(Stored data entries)

--------------------

/-- R233, R254: a `launch` whose address is not aligned, whose page may not be read, or whose record is poisoned or malformed
traps; a well-formed record is submitted once the release of the thread is done, and the thread goes on. While a flip to device
bias holds an access of the device the thread holds at the instruction (log entries 111 and 126). -/
def Claim.LaunchOfAThread : Prop :=
  ∀ (s s₁ : State) (t : Thread) (g : Guard) (base : Src) (off : Word), Clean s t g [(base, 2)] [] [] →
    let r := s.issuer
    let va := formAddr t (lineRef base off)
    let bad (s : State) (sub : Byte) (w2 : DWord) : Host.Outcome State Fault Refusal :=
      .next (s.takeTrap r { kind := .launchBad, sub, addr := w2 })
    (va.toNat % 128 ≠ 0 → exec (.launch g base off) s = Traps s { kind := .align, sub := 0x01, addr := va }) ∧
    (va.toNat % 128 = 0 → s.devTranslate (s.accessor r) va .read = (none, s₁) →
      (s₁.devWaits = true → exec (.launch g base off) s = Holds { s₁ with devWaits := false }) ∧
      (s₁.devWaits = false → exec (.launch g base off) s = bad s₁ 0x0A va)) ∧
    (∀ pa, va.toNat % 128 = 0 → s.devTranslate (s.accessor r) va .read = (some pa, s₁) →
      (s₁.devWaits = true → exec (.launch g base off) s = Holds { s₁ with devWaits := false }) ∧
      (s₁.devWaits = false → s₁.releaseReady r .dev = true → ∀ bs pois s₂, s₁.devLoad pa 128 = (bs, pois, s₂) →
        let x := launchContext s₂ r
        let s₃ := s₂.submit x.1 x.2 none va pa bs
        (pois = true → exec (.launch g base off) s = bad s₂ 0x0A va) ∧
        (pois = false → ∀ sub, recFault s₂.part bs = some sub → exec (.launch g base off) s = bad s₂ sub 0) ∧
        (pois = false → recFault s₂.part bs = none → s₃.devWaits = false →
          exec (.launch g base off) s = Completes s s₃) ∧
        (pois = false → recFault s₂.part bs = none → s₃.devWaits = true → exec (.launch g base off) s = Holds s₂)))

/-- R233, R234, R248, R385: a well-formed record at an address that no launch of the table has becomes one, with the context
it was submitted in: ready at once where it waits for no predecessor. One at the address of a suspended launch resumes it, in
the context of this submission. A thread's record is submitted in a context of its own (log entry 46). -/
def Claim.RecordsAreSubmitted : Prop :=
  ∀ (s : State) (a : Accessor) (ctxn : Nat) (q : Option Nat) (va : DWord) (pa : Nat) (bs : List Byte),
    recFault s.part bs = none →
    ((∀ l ∈ s.launches, l.pa ≠ pa) → ∃ l, (s.submit a ctxn q va pa bs).launches = s.launches.map (fun x => if x.no = s.launchNo ∧
        (parseRec bs).pred = 0 then { x with state := .ready, order := s.launchNo + 1, age := 0 } else x) ++ [l] ∧
      l.pa = pa ∧ l.va = va ∧ l.ctxn = ctxn ∧ l.queue = q ∧ l.desc = parseRec bs ∧
      l.asid = a.asid ∧ l.ptroot = a.ptroot ∧ l.kslot = a.kslot ∧
      l.state = if (parseRec bs).pred = 0 then .ready else .submitted) ∧
    ∀ k, (∀ l ∈ s.launches, l.pa = pa → l.state ≠ .aborted) → (s.launches.find? fun l => l.pa == pa) = some k →
      k.state = .suspended → s.submit a ctxn q va pa bs = (s.modLaunch k.no fun l =>
        { l with va, ctxn, asid := a.asid, ptroot := a.ptroot, kslot := a.kslot, queue := q, desc := parseRec bs }).makeReady k.no

/-- R246, R247: a GO in LPREEMPT that names a dispatched launch with valid lists freezes it and posts a request for each of
its tasks; one that names none sets ERR. The pre-emption ends once no task of the launch is on a core. Nothing is done while a
flip holds an access of the device (log entry 111). A task whose save was refused delays the end (log entry 84). -/
def Claim.PreemptionOfLaunches : Prop :=
  ∀ (s : State) (value : DWord), s.devWaits = false →
    let pa := bits value.toNat 7 49 * 128
    let s₁ : State := { s with regs := { s.regs with lpreempt := value &&& 0x00FFFFFFFFFFFF80 } }
    (value.getLsbD 0 = false → exec (.launchPreempt value) s = .next s₁) ∧
    (value.getLsbD 0 = true → (∀ l ∈ s.launches, l.pa = pa → l.state ≠ .dispatched) →
      exec (.launchPreempt value) s = .next { s₁ with regs := { s₁.regs with lpErr := true } }) ∧
    (∀ l, value.getLsbD 0 = true → (s.launches.find? fun l => l.pa == pa && l.state == .dispatched) = some l →
      ∀ bs pois s₂ slots s₃, s₁.devLoad pa 128 = (bs, pois, s₂) →
      let d := parseRec bs
      s₂.devWords d.shellptr d.shcap = (slots, s₃) →
      s₂.preempt = none → 32 * 2 ^ (l.desc.logw + l.desc.logh) ≤ d.shcap → d.runptr < s₂.part.hbmBytes →
      d.shellptr < s₂.part.hbmBytes → d.runptr % 16 = 0 → d.shellptr % 8 = 0 →
      (s₃.devWaits = true → exec (.launchPreempt value) s = .next s) ∧
      (s₃.devWaits = false → ∃ s', exec (.launchPreempt value) s = .next s' ∧
        s'.preempt = some { launch := l.no, kept := l.shells.map Prod.fst, given := [], written := [], slots } ∧
        (∀ l' ∈ s'.launches, l'.no = l.no → l'.frozen = true) ∧
        (∀ n c, s₃.core? n = some c → ∃ c', s'.core? n = some c' ∧ c'.tasks = c.tasks ∧
          ∀ p ∈ c.tasks, p.2.launch = l.no → CasterReq.save p.1 (c.gen p.1) ∈ c'.reqs) ∧
        s'.mem = s₃.mem ∧ s'.regs = s₃.regs)) ∧
    (∀ p, s.preempt = some p →
      (s.resident p.launch = true → exec .preemptComplete s = .next s) ∧
      (s.resident p.launch = false →
        (s.endPreempt.devWaits = true → exec .preemptComplete s = .next s) ∧
        (s.endPreempt.devWaits = false → ∃ s', exec .preemptComplete s = .next s' ∧ s'.preempt = none ∧
          s'.regs.lpDone = true ∧
          ∀ l, s.launch? p.launch = some l → ∀ l' ∈ s'.launches, l'.no = l.no → l'.state = .suspended ∧ l'.runners = [])))

/-- launch submits a record, and a pre-emption freezes a launch and ends with it suspended. Rests on log entries 46, 84, 111 and 126. -/
def Obligations.ThreadLaunchesAndPreemption : Prop :=
  Claim.LaunchOfAThread ∧ Claim.RecordsAreSubmitted ∧ Claim.PreemptionOfLaunches

/-- R247, R312, R331: a core in service with an idle Caster thread starts it for the first of the causes 5, 1, 2, 3, 4 that
waits and is not served, at FOREBASE + 0x40 · CAUSE with its CAUSE and ARG, after the device has written what the start needs;
an entry that R27 refuses is a machine check. The starts that save the tasks of one cluster are made together, once each of
its cores can make its own. A start for another cause changes nothing. The joint start is log entry 61. -/
def Claim.CasterStarts : Prop :=
  ∀ (s s₁ s₂ : State) (core cause n : Nat) (c : Core), s.core? core = some c → c.inService = true → s.coresRun = true →
    s.stage = 7 →
    (nextCause? c ≠ some cause → exec (.casterStart core cause) s = .next s) ∧
    (nextCause? c = some cause → cause ≠ 5 → State.idleCaster? c = some n →
      let all := s.canStartSave core && (s.mates core c).all fun m => s.canStartSave m.1
      (∀ (x : State) c' k arg call, x.core? core = some c' → c'.casters[n]? = some k →
        (((x.putStart core n cause arg call).core? core).bind fun c => c.casters[n]?) = some { k with
          thr := { k.thr with pc := c'.forebase + BitVec.ofNat 64 (0x40 * cause), state := .runnable, wait := 0, yielded := false }
          cause := BitVec.ofNat 4 cause, arg, start := c'.startNo, call, stopping := false }) ∧
      (∀ arg call, cause ≠ 4 ∨ s.mates core c = [] → s.prepare core c cause = some (arg, call, s₁) →
        let x := (s₁.putStart core n cause arg call).checkTarget { core, who := .caster n } (State.casterEntry c cause)
        (x = (.ok, s₂) → exec (.casterStart core cause) s = .next (s₂.dropClean core)) ∧
        (x = (.wait, s₂) → exec (.casterStart core cause) s = .next s) ∧
        (∀ t, x = (.trap t, s₂) → exec (.casterStart core cause) s = .next (s₂.casterTrap core n t))) ∧
      (cause = 4 → s.mates core c ≠ [] → exec (.casterStart core 4) s = .next (if all then
          (s.mates core c).foldl (fun s m => s.startMate m.1 m.2) (s.makeStart core c n 4) else s))) ∧
    (∀ sub rest, nextCause? c = some 5 → c.mcheck = sub :: rest → State.idleCaster? c = some n →
      exec (.casterStart core 5) s = .next
        (((s.modCore core fun c => { c with mcheck := rest }).markStopping core none).startFive core n sub s))

/-- R312, R350: a machine check of a core in service is recorded in MCSTAT, counted and announced, and by its sub-kind stops a
thread, waits to be served or takes the core out of service; which Caster threads use the data that 0x03 reports is open (log
entry 128), and those stop. A request for a core is pending until it is served. A core out of service has neither. TIDX 0
where no thread is at fault is log entry 75. -/
def Claim.MachineChecks : Prop :=
  ∀ (s : State) (core : Nat) (c : Core), s.core? core = some c →
    (c.inService = false → ∀ sub w1 w2, exec (.machineCheck core sub w1 w2) s = .next s) ∧
    (∀ w1 w2, c.inService = true →
      exec (.machineCheck core 0x02 w1 w2) s = .next (s.raiseMcheck core 0x02 0 w1 w2 0 0) ∧
      exec (.machineCheck core 0x03 w1 w2) s =
        .next (State.dataCheck { s with free := s.free + 1 } core w2 (Config.usesLost s.free)) ∧
      exec (.machineCheck core 0xFF w1 w2) s = .next (s.haltCore core 0xFF 0 w1 w2) ∧
      ∀ n, s.casterAt? core w1 = some n → exec (.machineCheck core 0x01 w1 w2) s =
          .next (s.casterTrap core n { kind := .other (w2.extractLsb' 0 8), sub := w2.extractLsb' 8 8 }) ∧
        ((c.casters[n]?.map Caster.cause) = some 5 → exec (.machineCheck core 0x04 w1 w2) s =
          .next (s.haltCore core 0x04 n w1 w2))) ∧
    (∀ sub n w1 w2 handle lid, let s' := s.reportMcheck core sub n w1 w2 handle lid
      s'.regs.mcSub = sub ∧ s'.regs.mcCore = BitVec.ofNat 16 core ∧ s'.regs.mcCount = s.regs.mcCount + 1 ∧
      s'.regs.mcValid = true ∧ s'.regs.mcmsg = s.regs.mcmsg ∧
      (s.regs.mcmsg ≠ 0 → ∃ v, s'.outbox.getLast? = some (.hostWrite s.regs.mcmsg v 8))) ∧
    (∀ sub n w1 w2, ((s.haltCore core sub n w1 w2).core? core).any (fun c => c.service == .out && c.tasks.isEmpty) = true) ∧
    exec (.signalRequest core) s = .next (s.modCore core fun c => if c.inService then { c with sigReq := true } else c)

/-- Caster threads start by cause, and machine checks are recorded, counted and served. Rests on log entries 61, 75 and 128. -/
def Obligations.CastersAndMachineChecks : Prop :=
  Claim.CasterStarts ∧ Claim.MachineChecks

--------------------

BRIEF: Give back precisely the lines above that start at the line containing "for each of" and end at the line containing "(value.getLsbD 0 = false", inclusive. No other lines belong in the output.

OUTPUT OF THE EXERCISE:
/-- R246, R247: a GO in LPREEMPT that names a dispatched launch with valid lists freezes it and posts a request for each of
its tasks; one that names none sets ERR. The pre-emption ends once no task of the launch is on a core. Nothing is done while a
flip holds an access of the device (log entry 111). A task whose save was refused delays the end (log entry 84). -/
def Claim.PreemptionOfLaunches : Prop :=
  ∀ (s : State) (value : DWord), s.devWaits = false →
    let pa := bits value.toNat 7 49 * 128
    let s₁ : State := { s with regs := { s.regs with lpreempt := value &&& 0x00FFFFFFFFFFFF80 } }
    (value.getLsbD 0 = false → exec (.launchPreempt value) s = .next s₁) ∧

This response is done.